**Your objective:**
Among the lines below, a stretch begins at the one with "rnd (x : Reg) (kk : Byte)" and ends at the one with "first address above". Repeat that stretch exactly, ends included.
[Records Boundary: Start]
/-- Settles O32: R1 and R3 each test a bound and fault or go on; R2 fences, R4 advances the offset. -/
theorem partialPeek : Obligations.PartialPeek := by
  unfold Obligations.PartialPeek
  intro b x cb a acts s h _ hacts i rem top s'
  have r1 := exec_partialPeek_r1 h
  obtain ⟨hready, hclk, hown⟩ := h
  have hu := hready.unmarked
  let w := cb.readableHalf.other
  have goes (hoff : cb.consumedOffset ≤ top) : exec i s = .next (s.observed.goto i (.r2 w top)) :=
    r1.trans (if_neg (Nat.not_lt.2 hoff))
  have r2 : exec i (s.observed.goto i (.r2 w top)) = .next (s.fence.goto i (.r3 w cb.consumedOffset top)) :=
    exec_partialPeek_r2 (s := s.observed) hu hown
  have r3 (l : Nat) (v : Word) (ha : a = .done l v) :=
    exec_partialPeek_r3_done (s := s.fence) (w := w) (lo := cb.consumedOffset) (hi := top) hu hown
      (hacts.trans (by rw [ha]))
  refine ⟨fun hoff => r1.trans (if_pos hoff), fun hoff => ⟨_, goes hoff, ?_⟩, fun l v hoff ha hl => ⟨_, goes hoff, ?_⟩,
    fun hoff ha => ⟨_, goes hoff, ?_⟩, fun l v hoff ha hl => ?_⟩
  · exact r2
  · have r4 := exec_partialPeek_r4 (s := s.fence.withActs acts) (l := l) (v := v) hu hown
    rw [runAlone_succ r2, runAlone_succ ((r3 l v ha).trans (if_neg (Nat.not_lt.2 hl))), runAlone_one r4]
    rfl
  · subst ha
    rw [runAlone_succ r2, runAlone_one (exec_partialPeek_r3_fails (s := s.fence) hu hown hacts)]
    rfl
  · rw [runAlone_succ (goes hoff), runAlone_succ r2, runAlone_one ((r3 l v ha).trans (if_pos hl))]
    exact ⟨_, rfl, rfl, hown⟩

end Sys2Proof.Machine
end

section
/-! PROOF. A CircBuffer owns its channel until reset (R460): no operation takes it away, and only the flip at H2 changes
its recorded half (R72, R73, R452). -/
namespace Sys2Proof.Machine
open Sys2Proof

/-! ## Who leaves an owner alone -/

theorem wrCcr_owner {b : Blk} {x : Ch} {v : Word} {s t : State}
    (h : wrCcr b x v s = .ok t ∨ wrCcr b x v s = .error t) : t.owner = s.owner := by
  rcases h with h | h
  · rcases wrCcr_ok h with ⟨-, -, h⟩ | ⟨-, -, -, rfl⟩ | ⟨-, rfl⟩
    · obtain ⟨-, rfl⟩ := enable_ok h
      rfl
    · unfold disable
      dsimp only
      split <;> rfl
    · rfl
  · rcases wrCcr_error h with rfl | ⟨r, rfl⟩ <;> rfl

/-- One elementary change leaves an owner alone in the first micro-step of an operation, and in those of an operation
that is neither on the owner's channel nor the SPLIT of its block. -/
theorem Change.holder_eq {i : Instr} {s₀ s t : State} {b : Blk} {x : Ch} (h : Change i s₀ s t)
    (hi : s₀.seq = .idle ∨ (Instr.channel i ≠ some (b, x) ∧ i ≠ .split b)) : t.holder b x = s.holder b x := by
  cases h with
  | refuse | fault | goto | ret | fence | observe | ifcr | cselr | clock => rfl
  | act =>
    obtain ⟨e, he⟩ := State.drawAct_eq s
    rw [he]
    rfl
  | load _ l a size h =>
    obtain ⟨-, -, e, v, rfl, -⟩ := ctlLoad_ok h
    rfl
  | ccr _ c y v ht h => rw [State.holder, wrCcr_owner h, State.holder]
  | cndtr c y v ht =>
    unfold State.wrCndtr
    dsimp only
    split <;> rfl
  | cpar _ c y v ht h | cmar _ c y v ht h =>
    simp only [wrCpar, wrCmar] at h
    split at h <;> cases h
    rfl
  | holder c y o hch hc hs =>
    obtain ⟨hne, -⟩ := hi.resolve_left hs
    exact State.holder_setHolder_ne _ _ fun ⟨hb, hx⟩ => hne (by rw [hch, hb, hx])
  | handOut c hc hs =>
    obtain ⟨-, hne⟩ := hi.resolve_left hs
    have hbc : b ≠ c := fun hb => hne (by rw [hc, hb])
    simp [State.holder, Machine.handOut, ByBlk.get_set_ne _ _ hbc]
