-- ==== Sys2Proof/Syntax.lean ====
section
/-! DEFINITION. The instructions: one constructor per row of spec/opcode_table.json, with the operands the row's
operation uses (spec/30_encoding.md R72, R80, R85). The four hook rows carry the word's low 12 bits, so that the word
can be written back (log 10); their meaning reads none of them (spec/40_dispatch.md R110). -/

namespace Sys2Proof

inductive Instr where
  /-- `0-E0` CLS, R120. -/
  | cls
  /-- `0-EE` RET, R121. -/
  | ret
  /-- `0---` other, the hook written `SYS nnn`, R110. -/
  | hook0 (nnn : Addr)
  /-- `1nnn` JP addr, R123. -/
  | jp (nnn : Addr)
  /-- `2nnn` CALL addr, R122. -/
  | call (nnn : Addr)
  /-- `3xkk` SE Vx, kk, R124. -/
  | seImm (x : Reg) (kk : Byte)
  /-- `4xkk` SNE Vx, kk, R125. -/
  | sneImm (x : Reg) (kk : Byte)
  /-- `5xy-` SE Vx, Vy, R126. -/
  | seReg (x y : Reg)
  /-- `6xkk` LD Vx, kk, R127. -/
  | ldImm (x : Reg) (kk : Byte)
  /-- `7xkk` ADD Vx, kk, R128. -/
  | addImm (x : Reg) (kk : Byte)
  /-- `8xy0` LD Vx, Vy, R152. -/
  | ldReg (x y : Reg)
  /-- `8xy1` OR Vx, Vy, R153. -/
  | or (x y : Reg)
  /-- `8xy2` AND Vx, Vy, R154. -/
  | and (x y : Reg)
  /-- `8xy3` XOR Vx, Vy, R160. -/
  | xor (x y : Reg)
  /-- `8xy4` ADD Vx, Vy, R155. -/
  | addReg (x y : Reg)
  /-- `8xy5` SUB Vx, Vy, R156. -/
  | sub (x y : Reg)
  /-- `8x-6` SHR Vx, R157. -/
  | shr (x : Reg)
  /-- `8xy7` SUBN Vx, Vy, R158. -/
  | subn (x y : Reg)
  /-- `8x-E` SHL Vx, R159. -/
  | shl (x : Reg)
  /-- Class 8 with any other n, the hook, R110. -/
  | hook8 (low : Addr)
  /-- `9xy-` SNE Vx, Vy, R129. -/
  | sneReg (x y : Reg)
  /-- `Annn` LD I, addr, R133. -/
  | ldI (nnn : Addr)
  /-- `Bnnn` JP V0, addr, R134. -/
  | jpV0 (nnn : Addr)
  /-- `Cxkk` RND Vx, kk, R135. -/
  | rnd (x : Reg) (kk : Byte)
  /-- `Dxyn` DRW Vx, Vy, n, R172; n is a row count 0..15 (R73). -/
  | drw (x y : Reg) (n : Fin 16)
  /-- `Ex9E` SKP Vx, R190. -/
  | skp (x : Reg)
  /-- `ExA1` SKNP Vx, R191. -/
  | sknp (x : Reg)
  /-- Class E with any other byte 1, the hook, R110. -/
  | hookE (low : Addr)
  /-- `Fx07` LD Vx, DT, R210. -/
  | ldVxDt (x : Reg)
  /-- `Fx0A` LD Vx, K, R192. -/
  | ldK (x : Reg)
  /-- `Fx15` LD DT, Vx, R211. -/
  | ldDtVx (x : Reg)
  /-- `Fx18` LD ST, Vx, R212. -/
  | ldStVx (x : Reg)
  /-- `Fx1E` ADD I, Vx, R213. -/
  | addI (x : Reg)
  /-- `Fx29` LD F, Vx, R215. -/
  | ldF (x : Reg)
  /-- `Fx33` LD B, Vx, R216. -/
  | ldB (x : Reg)
  /-- `Fx55` LD [I], Vx, R217. -/
  | ldMemVx (x : Reg)
  /-- `Fx65` LD Vx, [I], R218. -/
  | ldVxMem (x : Reg)
  /-- Class F with any other byte 1, the hook, R110. -/
  | hookF (low : Addr)
  deriving DecidableEq, Repr

end Sys2Proof
end

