-- ==== Sys2Proof/Machine/Transfer.lean ====
section
/-! DEFINITION. The register/timer/memory transfer group, class 0xF (spec/45_transfer.md). -/

namespace Sys2Proof.Machine

/-! ### Timers -/

/-- LD Vx, DT, R210. -/
def execLdVxDt (x : Reg) (s : State) : Out := .next (s.setReg x s.dt).advance

/-- LD DT, Vx, R211. -/
def execLdDtVx (x : Reg) (s : State) : Out := .next (s.setDt (s.reg x)).advance

/-- LD ST, Vx, R212. -/
def execLdStVx (x : Reg) (s : State) : Out := .next (s.setSt (s.reg x)).advance

/-! ### Address arithmetic -/

/-- ADD I, Vx, R213: the unbounded sum, the flag, then I := sum & 0xFFF. -/
def execAddI (x : Reg) (s : State) : Out :=
  let sum := s.i.toNat + (s.reg x).toNat
  .next ((s.setFlag (addressOverflowFlag sum)).setI (BitVec.ofNat 16 (sum % 0x1000))).advance

/-- LD F, Vx under a configuration, R215. -/
def ldFWith (c : Config) (x : Reg) (s : State) : Out :=
  match c.ldfPolicy with
  | .glyph => .next (s.setI (glyphAddress c (s.reg x))).advance
  | .noop => .next s.advance

/-- LD F, Vx under the machine's configuration. -/
def execLdF (x : Reg) (s : State) : Out := ldFWith config x s

/-! ### Memory transfers -/

/-- The check of R216, R217 and R218, before any write: the last byte lies at `base + last`, and the fault records 0x1000,
"the first address above memory". -/
def checkSpan (base last : Nat) : Except Fault Unit :=
  if 0xFFF < base + last then .error (.dataOutOfRange 0x1000) else .ok ()

/-- LD B, Vx, R216. -/
def execLdB (x : Reg) (s : State) : Out := settle do
  let a := s.reg x
  checkSpan s.i.toNat 2
  let m ← memWrite s.mem s.i.toNat (hundreds a)
  let m ← memWrite m (s.i.toNat + 1) (tens a)
  let m ← memWrite m (s.i.toNat + 2) (ones a)
  pure (s.setMem m).advance

/-- LD [I], Vx, R217: `for i in 0 .. x: MemWrite(I + i, 1, V[i])`. -/
def execLdMemVx (x : Reg) (s : State) : Out := settle do
  checkSpan s.i.toNat x.val
  let m ← (regsUpTo x).foldlM (fun m r => memWrite m (s.i.toNat + r.val) (s.reg r)) s.mem
  pure (s.setMem m).advance

/-- LD Vx, [I], R218: `for i in 0 .. x: V[i] <- MemRead(I + i, 1)`. -/
def execLdVxMem (x : Reg) (s : State) : Out := settle do
  checkSpan s.i.toNat x.val
  let v ← (regsUpTo x).foldlM
    (fun v r => do
      let b ← memRead s.mem (s.i.toNat + r.val)
      pure (v.set r b)) s.v
  pure (s.setRegs v).advance

end Sys2Proof.Machine
end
[Records Boundary: End]
**Written solution:**
  | rnd (x : Reg) (kk : Byte)
  /-- `Dxyn` DRW Vx, Vy, n, R172; n is a row count 0..15 (R73). -/
  | drw (x y : Reg) (n : Fin 16)
  /-- `Ex9E` SKP Vx, R190. -/
  | skp (x : Reg)
  /-- `ExA1` SKNP Vx, R191. -/
  | sknp (x : Reg)
  /-- Class E with any other byte 1, the hook, R110. -/
  | hookE (low : Addr)
  /-- `Fx07` LD Vx, DT, R210. -/
  | ldVxDt (x : Reg)
  /-- `Fx0A` LD Vx, K, R192. -/
  | ldK (x : Reg)
  /-- `Fx15` LD DT, Vx, R211. -/
  | ldDtVx (x : Reg)
  /-- `Fx18` LD ST, Vx, R212. -/
  | ldStVx (x : Reg)
  /-- `Fx1E` ADD I, Vx, R213. -/
  | addI (x : Reg)
  /-- `Fx29` LD F, Vx, R215. -/
  | ldF (x : Reg)
  /-- `Fx33` LD B, Vx, R216. -/
  | ldB (x : Reg)
  /-- `Fx55` LD [I], Vx, R217. -/
  | ldMemVx (x : Reg)
  /-- `Fx65` LD Vx, [I], R218. -/
  | ldVxMem (x : Reg)
  /-- Class F with any other byte 1, the hook, R110. -/
  | hookF (low : Addr)
  deriving DecidableEq, Repr

end Sys2Proof
end

-- ==== Sys2Proof/Machine/Transfer.lean ====
section
/-! DEFINITION. The register/timer/memory transfer group, class 0xF (spec/45_transfer.md). -/

namespace Sys2Proof.Machine

/-! ### Timers -/

/-- LD Vx, DT, R210. -/
def execLdVxDt (x : Reg) (s : State) : Out := .next (s.setReg x s.dt).advance

/-- LD DT, Vx, R211. -/
def execLdDtVx (x : Reg) (s : State) : Out := .next (s.setDt (s.reg x)).advance

/-- LD ST, Vx, R212. -/
def execLdStVx (x : Reg) (s : State) : Out := .next (s.setSt (s.reg x)).advance

/-! ### Address arithmetic -/

/-- ADD I, Vx, R213: the unbounded sum, the flag, then I := sum & 0xFFF. -/
def execAddI (x : Reg) (s : State) : Out :=
  let sum := s.i.toNat + (s.reg x).toNat
  .next ((s.setFlag (addressOverflowFlag sum)).setI (BitVec.ofNat 16 (sum % 0x1000))).advance

/-- LD F, Vx under a configuration, R215. -/
def ldFWith (c : Config) (x : Reg) (s : State) : Out :=
  match c.ldfPolicy with
  | .glyph => .next (s.setI (glyphAddress c (s.reg x))).advance
  | .noop => .next s.advance

/-- LD F, Vx under the machine's configuration. -/
def execLdF (x : Reg) (s : State) : Out := ldFWith config x s

/-! ### Memory transfers -/

/-- The check of R216, R217 and R218, before any write: the last byte lies at `base + last`, and the fault records 0x1000,
"the first address above memory". -/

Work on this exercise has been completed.